The South Korean city of Songdo, a planned international metropolis developed by corporations (Gale International, with a technological infrastructure by Microsoft), is slated for completion in 2015. The city is designed to be perfect: plans call for the elimination of social ills, care-free living, and induced happiness for all citizens, atop a giant landfill south of Seoul. Ubiquitous technology is a central tenet of the planned infrastructure, but concerns over an all-knowing, Big Brother style society have been raised. As a corporate venture, public space will be privatized. What effect will this have on people’s private lives? “We will build in all this functionality,” answers Catherine Maras, Microsoft’s Director of Worldwide E-Government who is involved in the Songdo project. “Really it’s opt-in or opt-out. Whatever the citizens want to make their lives easier.”
Songdo is not the first Utopian city—Brasilia is one of many another examples, which at its completion in 1960 promised a utopian experience of a redesigned city specifically for the modern lifestyle. Inevitably, utopian visions are met with the mundane realities of living inside these ‘golden dreams’. Today, Brasiliense families manifest their rejections of utopian design by reasserting familiar values, concepts and conventions of urban life. Songdo may function in a similar pattern.
PERFECT.CITY is a 2-channel video installation consisting of a large double-sided projection screen.

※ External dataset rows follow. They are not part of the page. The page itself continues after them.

-- ==== Sys2Proof/Machine/Operands.lean ====
section
/-! DEFINITION. The numbers and the text of a line: hexadecimal spelling (R11), the signed reading of a
displacement (R10), the displayed address (R45), the branch target (R110), the operand text of every
mode (R65 to R78), and the line itself (R106 to R111). -/

namespace Sys2Proof.Machine

/-! ## Numbers -/

/-- The two's-complement reading of a byte, -128 to 127 (R10). -/
def sext8 (b : Byte) : Int :=
  if b.toNat < 0x80 then b.toNat else b.toNat - 256

/-- `hi:lo`, the 16-bit value of two operand bytes, `b2` high (R10, R44). -/
def operand16 (b2 b1 : Byte) : Addr := BitVec.ofNat 16 (b2.toNat * 256 + b1.toNat)

/-- `disp(c) = (BASE + c) mod 2^16` (R45). -/
def dispAddr (base : Addr) (c : Nat) : Addr := BitVec.ofNat 16 (base.toNat + c)

/-- `(BASE + cur + len + sext_8(b1)) mod 2^16`, the sum over the integers (R110). -/
def branchTarget (base : Addr) (cur len : Nat) (b1 : Byte) : Addr :=
  BitVec.ofInt 16 (base.toNat + cur + len + sext8 b1)

/-! ## Hexadecimal spelling -/

/-- One digit, `0-9` and `A-F` (R11). -/
def hexDigit (d : BitVec 4) : Char :=
  if d.toNat < 10 then Char.ofNat (0x30 + d.toNat) else Char.ofNat (0x41 + (d.toNat - 10))

/-- `hex2(b)`, most significant digit first (R11). -/
def hex2 (b : Byte) : Text := [hexDigit (b.extractLsb' 4 4), hexDigit (b.extractLsb' 0 4)]

/-- `hex4(v)`, most significant digit first (R11). -/
def hex4 (v : Addr) : Text := hex2 (v.extractLsb' 8 8) ++ hex2 (v.extractLsb' 0 8)

/-- The digits of an operand byte, where the instruction has that byte. -/
def hexOperand : Option Byte → Text
  | some b => hex2 b
  | none => []

/-! ## Mnemonic and operand text -/

/-- The text of a mnemonic: three capital letters (R80), and `RAW_MNEMONIC` for the raw data byte (R78). -/
def mnemonicText (rawMnemonic : Text) (mn : Mnemonic) : Text :=
  match mn with
  | .adc => ['A', 'D', 'C']
  | .and => ['A', 'N', 'D']
  | .asl => ['A', 'S', 'L']
  | .bcc => ['B', 'C', 'C']
  | .bcs => ['B', 'C', 'S']
  | .beq => ['B', 'E', 'Q']
  | .bit => ['B', 'I', 'T']
  | .bmi => ['B', 'M', 'I']
  | .bne => ['B', 'N', 'E']
  | .bpl => ['B', 'P', 'L']
  | .brk => ['B', 'R', 'K']
  | .bvc => ['B', 'V', 'C']
  | .bvs => ['B', 'V', 'S']
  | .clc => ['C', 'L', 'C']
  | .cld => ['C', 'L', 'D']
  | .cli => ['C', 'L', 'I']
  | .clv => ['C', 'L', 'V']
  | .cmp => ['C', 'M', 'P']
  | .cpx => ['C', 'P', 'X']
  | .cpy => ['C', 'P', 'Y']
  | .dec => ['D', 'E', 'C']
  | .dex => ['D', 'E', 'X']
  | .dey => ['D', 'E', 'Y']
  | .eor => ['E', 'O', 'R']
  | .inc => ['I', 'N', 'C']
  | .inx => ['I', 'N', 'X']
  | .iny => ['I', 'N', 'Y']
  | .jmp => ['J', 'M', 'P']
  | .jsr => ['J', 'S', 'R']
  | .lda => ['L', 'D', 'A']
  | .ldx => ['L', 'D', 'X']
  | .ldy => ['L', 'D', 'Y']
  | .lsr => ['L', 'S', 'R']
  | .nop => ['N', 'O', 'P']
  | .ora => ['O', 'R', 'A']
  | .pha => ['P', 'H', 'A']
  | .php => ['P', 'H', 'P']
  | .pla => ['P', 'L', 'A']
  | .plp => ['P', 'L', 'P']
  | .rol => ['R', 'O', 'L']
  | .ror => ['R', 'O', 'R']
  | .rti => ['R', 'T', 'I']
  | .rts => ['R', 'T', 'S']
  | .sbc => ['S', 'B', 'C']
  | .sec => ['S', 'E', 'C']
  | .sed => ['S', 'E', 'D']
  | .sei => ['S', 'E', 'I']
  | .sta => ['S', 'T', 'A']
  | .stx => ['S', 'T', 'X']
  | .sty => ['S', 'T', 'Y']
  | .tax => ['T', 'A', 'X']
  | .tay => ['T', 'A', 'Y']
  | .tsx => ['T', 'S', 'X']
  | .txa => ['T', 'X', 'A']
  | .txs => ['T', 'X', 'S']
  | .tya => ['T', 'Y', 'A']
  | .raw => rawMnemonic

/-- `OPTEXT(mode, op, b1, b2)` (R65 to R78, R113). A mode of length 1 has neither operand byte, a mode of
length 2 has `b1` only (R113: "none"). -/
def opText (mode : Mode) (op : Byte) (b1 b2 : Option Byte) : Text :=
  match mode with
  | .imp => []
  | .acc => []
  | .imm => ['#', '$'] ++ hexOperand b1
  | .zp => ['$'] ++ hexOperand b1
  | .zpx => ['$'] ++ hexOperand b1 ++ [',', 'X']
  | .zpy => ['$'] ++ hexOperand b1 ++ [',', 'Y']
  | .rel => ['$'] ++ hexOperand b1
  | .izx => ['(', '$'] ++ hexOperand b1 ++ [',', 'X', ')']
  | .izy => ['(', '$'] ++ hexOperand b1 ++ [')', ',', 'Y']
  | .abs => ['$'] ++ hexOperand b2 ++ hexOperand b1
  | .abx => ['$'] ++ hexOperand b2 ++ hexOperand b1 ++ [',', 'X']
  | .aby => ['$'] ++ hexOperand b2 ++ hexOperand b1 ++ [',', 'Y']
  | .ind => ['(', '$'] ++ hexOperand b2 ++ hexOperand b1 ++ [')']
  | .raw => ['$'] ++ hex2 op

/-- Assembly text: the mnemonic alone when the operand text is empty, else one space between (R79, R108). -/
def asmText (mn opnd : Text) : Text :=
  if opnd = [] then mn else mn ++ [' '] ++ opnd

/-! ## The line -/

/-- A byte slot: two digits, or two spaces for a byte the instruction does not have (R106). -/
def byteSlot : Option Byte → Text
  | some b => hex2 b
  | none => [' ', ' ']

/-- The branch annotation: two TABs, `; $` and the target for mode `rel`, empty for every other (R111). -/
def annotation (base : Addr) (cur : Nat) (mode : Mode) (b1 : Option Byte) : Text :=
  match mode, b1 with
  | .rel, some b => ['\t', '\t', ';', ' ', '$'] ++ hex4 (branchTarget base cur mode.len b)
  | _, _ => []

/-- The line of an instruction at cursor `cur` (R106 to R109):
`a ++ " " ++ s0 ++ " " ++ s1 ++ " " ++ s2 ++ " " ++ asm ++ ann`. -/
def formatLine (base : Addr) (rawMnemonic : Text) (cur : Nat) (mn : Mnemonic) (mode : Mode) (op : Byte)
    (b1 b2 : Option Byte) : Text :=
  hex4 (dispAddr base cur) ++ [' '] ++ hex2 op ++ [' '] ++ byteSlot b1 ++ [' '] ++ byteSlot b2 ++ [' '] ++
    asmText (mnemonicText rawMnemonic mn) (opText mode op b1 b2) ++ annotation base cur mode b1

end Sys2Proof.Machine
end

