-- ==== Sys2Proof/Machine/Core.lean ====
section
/-! DEFINITION. The machine as the host's interface takes it. -/

def Sys2Proof.core : Host.Core :=
  { State := Sys2Proof.Machine.State
    Fault := Sys2Proof.Machine.Fault
    Refusal := Sys2Proof.Machine.Refusal
    step := Sys2Proof.Machine.step
    reset := Sys2Proof.Machine.State.reset }
end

One side of the screen alternates between live-action footage of the artist recreating the design process of the city, scrubbing backwards and forwards through time, mixed with a time-lapse recording of the planning and construction of the virtual city. This video component mimics a documentary style look at “the making of” New Songdo.
On the opposite screen is a slow motion animation, using the popular SIM City software, of a population wandering aimlessly amongst cold, bland and featureless urban street-scapes. This future city is unattached to history and the somnambulist pedestrians point to the weary, stale, and unprofitable experience of techno-utopianism.The featureless city streets depicted call into question the all too brief period and limited input from non-corporate entities devoted to planning the city.
In PERFECT.CITY I explore the use of technology in everyday settings and how it both reflects and creates phenomenological experiences. These experiences are interdependent, symbiotic and create meaning in a mutual fashion. In depicting the role of ‘planner and developer’ in PERFECT.CITY, I embody and perform the process of creating utopic visions, where dreams pass into action and back again. Though these cycles are complex, the work minimizes the aesthetics to feature the beauty of the mundane: both on the programming side, and within the everyday life that a future utopia would present.